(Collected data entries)
= = = =
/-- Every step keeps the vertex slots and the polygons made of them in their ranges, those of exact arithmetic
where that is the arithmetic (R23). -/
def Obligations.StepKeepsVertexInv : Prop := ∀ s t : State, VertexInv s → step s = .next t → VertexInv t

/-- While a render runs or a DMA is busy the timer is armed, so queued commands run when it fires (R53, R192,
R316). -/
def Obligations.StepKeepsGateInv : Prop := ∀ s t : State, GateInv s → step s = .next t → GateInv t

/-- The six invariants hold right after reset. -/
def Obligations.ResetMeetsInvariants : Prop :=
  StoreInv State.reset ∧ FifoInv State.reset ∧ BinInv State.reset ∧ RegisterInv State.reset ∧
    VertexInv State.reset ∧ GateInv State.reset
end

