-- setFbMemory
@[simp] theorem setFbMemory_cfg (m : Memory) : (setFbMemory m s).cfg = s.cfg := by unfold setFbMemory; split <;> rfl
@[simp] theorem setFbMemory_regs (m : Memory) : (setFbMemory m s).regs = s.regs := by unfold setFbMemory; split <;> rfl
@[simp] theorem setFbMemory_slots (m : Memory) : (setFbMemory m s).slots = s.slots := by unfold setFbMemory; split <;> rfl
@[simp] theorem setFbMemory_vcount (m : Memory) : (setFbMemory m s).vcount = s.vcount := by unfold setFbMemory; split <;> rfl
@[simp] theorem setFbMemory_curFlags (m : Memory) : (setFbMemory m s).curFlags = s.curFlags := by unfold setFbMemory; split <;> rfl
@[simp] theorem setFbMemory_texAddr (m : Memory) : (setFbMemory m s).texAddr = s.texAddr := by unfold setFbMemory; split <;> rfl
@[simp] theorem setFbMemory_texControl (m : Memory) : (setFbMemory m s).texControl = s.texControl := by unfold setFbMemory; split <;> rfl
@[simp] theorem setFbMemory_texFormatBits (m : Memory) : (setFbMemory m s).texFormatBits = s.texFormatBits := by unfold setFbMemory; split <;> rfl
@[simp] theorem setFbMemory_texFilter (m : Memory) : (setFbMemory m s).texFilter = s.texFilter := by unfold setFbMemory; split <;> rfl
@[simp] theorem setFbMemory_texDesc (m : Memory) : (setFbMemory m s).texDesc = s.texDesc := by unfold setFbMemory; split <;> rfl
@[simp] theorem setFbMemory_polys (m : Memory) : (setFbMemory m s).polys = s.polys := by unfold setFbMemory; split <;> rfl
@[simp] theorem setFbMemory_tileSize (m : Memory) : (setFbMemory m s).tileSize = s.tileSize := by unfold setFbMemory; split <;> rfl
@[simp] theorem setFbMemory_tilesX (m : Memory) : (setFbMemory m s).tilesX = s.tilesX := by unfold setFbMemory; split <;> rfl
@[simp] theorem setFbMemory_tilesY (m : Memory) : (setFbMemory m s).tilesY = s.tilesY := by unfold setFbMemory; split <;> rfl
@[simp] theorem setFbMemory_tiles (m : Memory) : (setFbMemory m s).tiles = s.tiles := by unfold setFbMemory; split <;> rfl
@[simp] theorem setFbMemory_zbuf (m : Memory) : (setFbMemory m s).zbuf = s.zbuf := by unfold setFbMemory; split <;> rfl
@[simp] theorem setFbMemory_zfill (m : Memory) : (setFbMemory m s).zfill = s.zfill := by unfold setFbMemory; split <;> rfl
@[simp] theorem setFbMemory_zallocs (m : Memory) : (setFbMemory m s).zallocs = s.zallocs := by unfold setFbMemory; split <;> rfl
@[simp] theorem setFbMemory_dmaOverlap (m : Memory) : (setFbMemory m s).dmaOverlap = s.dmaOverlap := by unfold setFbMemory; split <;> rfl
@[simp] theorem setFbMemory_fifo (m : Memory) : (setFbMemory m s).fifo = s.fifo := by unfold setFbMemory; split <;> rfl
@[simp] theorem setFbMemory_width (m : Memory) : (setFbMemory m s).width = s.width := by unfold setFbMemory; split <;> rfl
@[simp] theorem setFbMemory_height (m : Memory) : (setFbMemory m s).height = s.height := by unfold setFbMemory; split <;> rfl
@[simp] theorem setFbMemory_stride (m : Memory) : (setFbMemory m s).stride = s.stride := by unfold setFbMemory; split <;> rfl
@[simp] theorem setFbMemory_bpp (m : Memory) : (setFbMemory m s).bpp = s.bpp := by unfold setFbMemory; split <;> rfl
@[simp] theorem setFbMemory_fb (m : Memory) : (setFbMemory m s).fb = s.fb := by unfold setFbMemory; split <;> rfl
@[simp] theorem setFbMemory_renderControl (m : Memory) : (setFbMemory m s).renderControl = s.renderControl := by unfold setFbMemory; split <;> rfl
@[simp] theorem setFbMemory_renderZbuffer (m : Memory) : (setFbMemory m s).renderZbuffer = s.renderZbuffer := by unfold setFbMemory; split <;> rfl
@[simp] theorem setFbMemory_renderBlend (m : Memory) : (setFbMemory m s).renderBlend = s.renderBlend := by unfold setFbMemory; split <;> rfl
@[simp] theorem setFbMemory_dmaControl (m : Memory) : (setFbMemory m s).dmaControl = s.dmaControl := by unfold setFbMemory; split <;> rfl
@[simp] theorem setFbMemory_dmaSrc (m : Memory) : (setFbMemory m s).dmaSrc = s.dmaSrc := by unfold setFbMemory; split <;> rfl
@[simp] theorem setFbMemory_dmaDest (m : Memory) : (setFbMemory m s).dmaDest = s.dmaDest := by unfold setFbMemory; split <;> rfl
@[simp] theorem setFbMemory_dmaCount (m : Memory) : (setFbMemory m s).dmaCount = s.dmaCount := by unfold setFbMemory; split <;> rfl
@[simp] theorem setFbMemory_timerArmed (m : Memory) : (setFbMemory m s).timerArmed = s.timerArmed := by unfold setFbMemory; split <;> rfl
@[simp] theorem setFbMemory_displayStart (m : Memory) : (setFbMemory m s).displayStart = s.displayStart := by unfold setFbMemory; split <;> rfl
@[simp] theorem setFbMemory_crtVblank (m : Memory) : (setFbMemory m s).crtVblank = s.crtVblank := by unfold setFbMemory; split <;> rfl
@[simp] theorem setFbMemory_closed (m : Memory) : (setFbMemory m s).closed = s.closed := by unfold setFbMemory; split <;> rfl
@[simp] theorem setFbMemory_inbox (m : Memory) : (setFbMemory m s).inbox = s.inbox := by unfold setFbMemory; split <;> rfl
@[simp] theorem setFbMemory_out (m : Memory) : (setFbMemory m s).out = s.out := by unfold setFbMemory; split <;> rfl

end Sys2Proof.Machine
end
= = = =
### EXERCISE REQUIREMENTS:
Transcribe each entry exactly as it appears.

### COMPLETED TASK:
/-- Every step keeps the vertex slots and the polygons made of them in their ranges, those of exact arithmetic
where that is the arithmetic (R23). -/
def Obligations.StepKeepsVertexInv : Prop := ∀ s t : State, VertexInv s → step s = .next t → VertexInv t

/-- While a render runs or a DMA is busy the timer is armed, so queued commands run when it fires (R53, R192,
R316). -/
def Obligations.StepKeepsGateInv : Prop := ∀ s t : State, GateInv s → step s = .next t → GateInv t

/-- The six invariants hold right after reset. -/
def Obligations.ResetMeetsInvariants : Prop :=
  StoreInv State.reset ∧ FifoInv State.reset ∧ BinInv State.reset ∧ RegisterInv State.reset ∧
    VertexInv State.reset ∧ GateInv State.reset
end

-- setFbMemory
@[simp] theorem setFbMemory_cfg (m : Memory) : (setFbMemory m s).cfg = s.cfg := by unfold setFbMemory; split <;> rfl
@[simp] theorem setFbMemory_regs (m : Memory) : (setFbMemory m s).regs = s.regs := by unfold setFbMemory; split <;> rfl
@[simp] theorem setFbMemory_slots (m : Memory) : (setFbMemory m s).slots = s.slots := by unfold setFbMemory; split <;> rfl
@[simp] theorem setFbMemory_vcount (m : Memory) : (setFbMemory m s).vcount = s.vcount := by unfold setFbMemory; split <;> rfl
@[simp] theorem setFbMemory_curFlags (m : Memory) : (setFbMemory m s).curFlags = s.curFlags := by unfold setFbMemory; split <;> rfl
@[simp] theorem setFbMemory_texAddr (m : Memory) : (setFbMemory m s).texAddr = s.texAddr := by unfold setFbMemory; split <;> rfl
@[simp] theorem setFbMemory_texControl (m : Memory) : (setFbMemory m s).texControl = s.texControl := by unfold setFbMemory; split <;> rfl
@[simp] theorem setFbMemory_texFormatBits (m : Memory) : (setFbMemory m s).texFormatBits = s.texFormatBits := by unfold setFbMemory; split <;> rfl
@[simp] theorem setFbMemory_texFilter (m : Memory) : (setFbMemory m s).texFilter = s.texFilter := by unfold setFbMemory; split <;> rfl
@[simp] theorem setFbMemory_texDesc (m : Memory) : (setFbMemory m s).texDesc = s.texDesc := by unfold setFbMemory; split <;> rfl
@[simp] theorem setFbMemory_polys (m : Memory) : (setFbMemory m s).polys = s.polys := by unfold setFbMemory; split <;> rfl
@[simp] theorem setFbMemory_tileSize (m : Memory) : (setFbMemory m s).tileSize = s.tileSize := by unfold setFbMemory; split <;> rfl
@[simp] theorem setFbMemory_tilesX (m : Memory) : (setFbMemory m s).tilesX = s.tilesX := by unfold setFbMemory; split <;> rfl
@[simp] theorem setFbMemory_tilesY (m : Memory) : (setFbMemory m s).tilesY = s.tilesY := by unfold setFbMemory; split <;> rfl
@[simp] theorem setFbMemory_tiles (m : Memory) : (setFbMemory m s).tiles = s.tiles := by unfold setFbMemory; split <;> rfl
@[simp] theorem setFbMemory_zbuf (m : Memory) : (setFbMemory m s).zbuf = s.zbuf := by unfold setFbMemory; split <;> rfl
@[simp] theorem setFbMemory_zfill (m : Memory) : (setFbMemory m s).zfill = s.zfill := by unfold setFbMemory; split <;> rfl
@[simp] theorem setFbMemory_zallocs (m : Memory) : (setFbMemory m s).zallocs = s.zallocs := by unfold setFbMemory; split <;> rfl
@[simp] theorem setFbMemory_dmaOverlap (m : Memory) : (setFbMemory m s).dmaOverlap = s.dmaOverlap := by unfold setFbMemory; split <;> rfl
@[simp] theorem setFbMemory_fifo (m : Memory) : (setFbMemory m s).fifo = s.fifo := by unfold setFbMemory; split <;> rfl
@[simp] theorem setFbMemory_width (m : Memory) : (setFbMemory m s).width = s.width := by unfold setFbMemory; split <;> rfl
@[simp] theorem setFbMemory_height (m : Memory) : (setFbMemory m s).height = s.height := by unfold setFbMemory; split <;> rfl
@[simp] theorem setFbMemory_stride (m : Memory) : (setFbMemory m s).stride = s.stride := by unfold setFbMemory; split <;> rfl
@[simp] theorem setFbMemory_bpp (m : Memory) : (setFbMemory m s).bpp = s.bpp := by unfold setFbMemory; split <;> rfl
@[simp] theorem setFbMemory_fb (m : Memory) : (setFbMemory m s).fb = s.fb := by unfold setFbMemory; split <;> rfl
@[simp] theorem setFbMemory_renderControl (m : Memory) : (setFbMemory m s).renderControl = s.renderControl := by unfold setFbMemory; split <;> rfl
@[simp] theorem setFbMemory_renderZbuffer (m : Memory) : (setFbMemory m s).renderZbuffer = s.renderZbuffer := by unfold setFbMemory; split <;> rfl
@[simp] theorem setFbMemory_renderBlend (m : Memory) : (setFbMemory m s).renderBlend = s.renderBlend := by unfold setFbMemory; split <;> rfl
@[simp] theorem setFbMemory_dmaControl (m : Memory) : (setFbMemory m s).dmaControl = s.dmaControl := by unfold setFbMemory; split <;> rfl
@[simp] theorem setFbMemory_dmaSrc (m : Memory) : (setFbMemory m s).dmaSrc = s.dmaSrc := by unfold setFbMemory; split <;> rfl
@[simp] theorem setFbMemory_dmaDest (m : Memory) : (setFbMemory m s).dmaDest = s.dmaDest := by unfold setFbMemory; split <;> rfl
@[simp] theorem setFbMemory_dmaCount (m : Memory) : (setFbMemory m s).dmaCount = s.dmaCount := by unfold setFbMemory; split <;> rfl
@[simp] theorem setFbMemory_timerArmed (m : Memory) : (setFbMemory m s).timerArmed = s.timerArmed := by unfold setFbMemory; split <;> rfl
@[simp] theorem setFbMemory_displayStart (m : Memory) : (setFbMemory m s).displayStart = s.displayStart := by unfold setFbMemory; split <;> rfl
@[simp] theorem setFbMemory_crtVblank (m : Memory) : (setFbMemory m s).crtVblank = s.crtVblank := by unfold setFbMemory; split <;> rfl
@[simp] theorem setFbMemory_closed (m : Memory) : (setFbMemory m s).closed = s.closed := by unfold setFbMemory; split <;> rfl
@[simp] theorem setFbMemory_inbox (m : Memory) : (setFbMemory m s).inbox = s.inbox := by unfold setFbMemory; split <;> rfl
@[simp] theorem setFbMemory_out (m : Memory) : (setFbMemory m s).out = s.out := by unfold setFbMemory; split <;> rfl

end Sys2Proof.Machine
end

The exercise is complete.